- **RECORDED INFORMATION**:
-- ==== Sys2Proof/Machine/Thread.lean ====
section
/-! DEFINITION. Threads: registers, events, exceptions, speculation, issue (R44 to R64, R79 to R96, R104 to R108). -/

namespace Sys2Proof.Machine

/-- A register as an instruction reads it; W0 reads 0 (R25, R44). -/
def RegFile.read (f : RegFile) (r : Reg) : Word := if r = 0 then 0 else f.regs[r]

/-- A register written; writes to W0 are discarded (R44). -/
def RegFile.write (f : RegFile) (r : Reg) (w : Word) : RegFile :=
  if r = 0 then f else { regs := f.regs.set r w, waits := f.waits.set r 0 }

/-- A register that waits for a producer (R80); W0 never does. -/
def RegFile.await (f : RegFile) (r : Reg) (id : Nat) : RegFile :=
  if r = 0 then f else { f with waits := f.waits.set r id }

/-- Whether a register can be read. -/
def RegFile.ready (f : RegFile) (r : Reg) : Bool := r = 0 || f.waits[r] = 0

/-- A register that awaited `old` awaits `new` instead, or for 0 holds `w`. -/
def RegFile.rename (f : RegFile) (old new : Nat) (w : Word) : RegFile :=
  { regs := Vector.ofFn fun i => if f.waits[i] = old then w else f.regs[i],
    waits := f.waits.map fun k => if k = old then new else k }

/-- The same for a captured operand. -/
def Operand.rename (o : Operand) (old new : Nat) (w : Word) : Operand := if o.id = old then { id := new, val := w } else o

/-- The same for an instruction in the commit queue: its register checkpoint, and a branch's operands. -/
def CqEntry.rename (e : CqEntry) (old new : Nat) (w : Word) : CqEntry :=
  { e with
      ckpt := e.ckpt.rename old new w,
      what := match e.what with
        | .branch b => .branch { b with a := b.a.rename old new w, b := b.b.rename old new w }
        | x => x }

/-- The same for a thread. -/
def ThreadSt.rename (th : ThreadSt) (old new : Nat) (w : Word) : ThreadSt :=
  { th with rf := th.rf.rename old new w, cq := th.cq.map fun e => e.rename old new w }

/-- A producer's result delivered to a thread (R94: to no register that no longer waits for it). -/
def ThreadSt.deliver (th : ThreadSt) (id : Nat) (w : Word) : ThreadSt := th.rename id 0 w

/-- The unresolved branches of a thread, oldest first (R83). -/
def ThreadSt.branches (th : ThreadSt) : List Branch :=
  th.cq.filterMap fun e => match e.what with
    | .branch b => some b
    | _ => none

/-- The outstanding loads of a thread, oldest first. -/
def ThreadSt.loads (th : ThreadSt) : List Load :=
  th.cq.filterMap fun e => match e.what with
    | .load l => some l
    | _ => none

/-- The numbers of the started PURE operations of a list of queued instructions. -/
def startedPures (l : List CqEntry) : List Nat :=
  l.filterMap fun e => match e.what with
    | .pure op => some op
    | _ => none

/-- A register of a thread written. -/
def State.setReg (s : State) (t : Thread) (r : Reg) (w : Word) : State :=
  s.modThread t fun th => { th with rf := th.rf.write r w }

/-- A register of a thread that waits for a producer. -/
def State.awaitReg (s : State) (t : Thread) (r : Reg) (id : Nat) : State :=
  s.modThread t fun th => { th with rf := th.rf.await r id }

/-- A register of a thread as its next instruction reads it. -/
def State.reg (s : State) (t : Thread) (r : Reg) : Word := (s.thr t).rf.read r

/-- A producer's result delivered to a thread's registers. -/
def State.deliverTo (s : State) (t : Thread) (id : Nat) (w : Word) : State := s.modThread t fun th => th.deliver id w

/-! ### Events (Table 3.10, R60) -/

/-- The global number of an engine's channel (R282). -/
def chanNo (e : EngNo) (c : Nat) : ChanNo := Fin.ofNat 64 (16 * e.val + c)

/-- The engine of a channel (R282). -/
def engOf (g : ChanNo) : EngNo := Fin.ofNat 4 (g.val / 16)

/-- Whether a queue operation is a push to a channel. -/
def QueueOp.pushes (g : ChanNo) : QueueOp → Bool
  | .push h _ => h == g
  | .pop _ => false

/-- A channel as its mirror shows it once it has caught up: queue operations on their way are in it (R423). -/
def State.mirrorOf (s : State) (g : ChanNo) : ChanMirror :=
  let c := s.chans[g]
  let ops := s.engines[engOf g].ops
  { tx := c.txq.length + (ops.filter (QueueOp.pushes g)).length, rx := c.rxq.drop (ops.filter fun o => o == .pop g).length,
    flags := c.flags, pc := c.pc }

/-- The mirrors of an engine's channels brought up to date (R423; log 46). -/
def State.refreshMirror (s : State) (e : EngNo) : State :=
  { s with mirror := Vector.ofFn fun g => if engOf g = e then s.mirrorOf g else s.mirror[g] }

/-- A mirror changed. -/
def State.modMirror (s : State) (g : ChanNo) (f : ChanMirror → ChanMirror) : State := { s with mirror := vmod s.mirror g f }

/-- The words of a channel's RX queue as the CP0 mirror shows them (R423). -/
def State.rxMirror (s : State) (g : ChanNo) : List Word := s.mirror[g].rx

/-- Flags of a channel changed by what the SEQ island sees at once: its mirror shows them (R424). -/
def State.showFlags (s : State) (g : ChanNo) (f : BitVec 7 → BitVec 7) : State :=
  (s.modChan g fun c => { c with flags := f c.flags }).modMirror g fun m => { m with flags := f m.flags }

/-- Whether a channel raises attention (R306). -/
def State.attention (s : State) (g : ChanNo) : Bool :=
  let mask := s.chans[g].cfg.attnMask
  (s.mirror[g].flags &&& mask.extractLsb' 0 7) != 0 || (mask.getLsbD 7 && !(s.rxMirror g).isEmpty)

/-- Event RIFn (R306). -/
def State.rifEvent (s : State) (e : EngNo) : Bool :=
  (s.engines[e].flags.extractLsb' 4 4 != 0) || (List.range 16).any fun c => s.attention (chanNo e c)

- **WORK INSTRUCTION**: A line qualifies when it holds the word "mirrorOf"; report all qualifying lines from the records above.

- **REPLY**:
def State.mirrorOf (s : State) (g : ChanNo) : ChanMirror :=
  { s with mirror := Vector.ofFn fun g => if engOf g = e then s.mirrorOf g else s.mirror[g] }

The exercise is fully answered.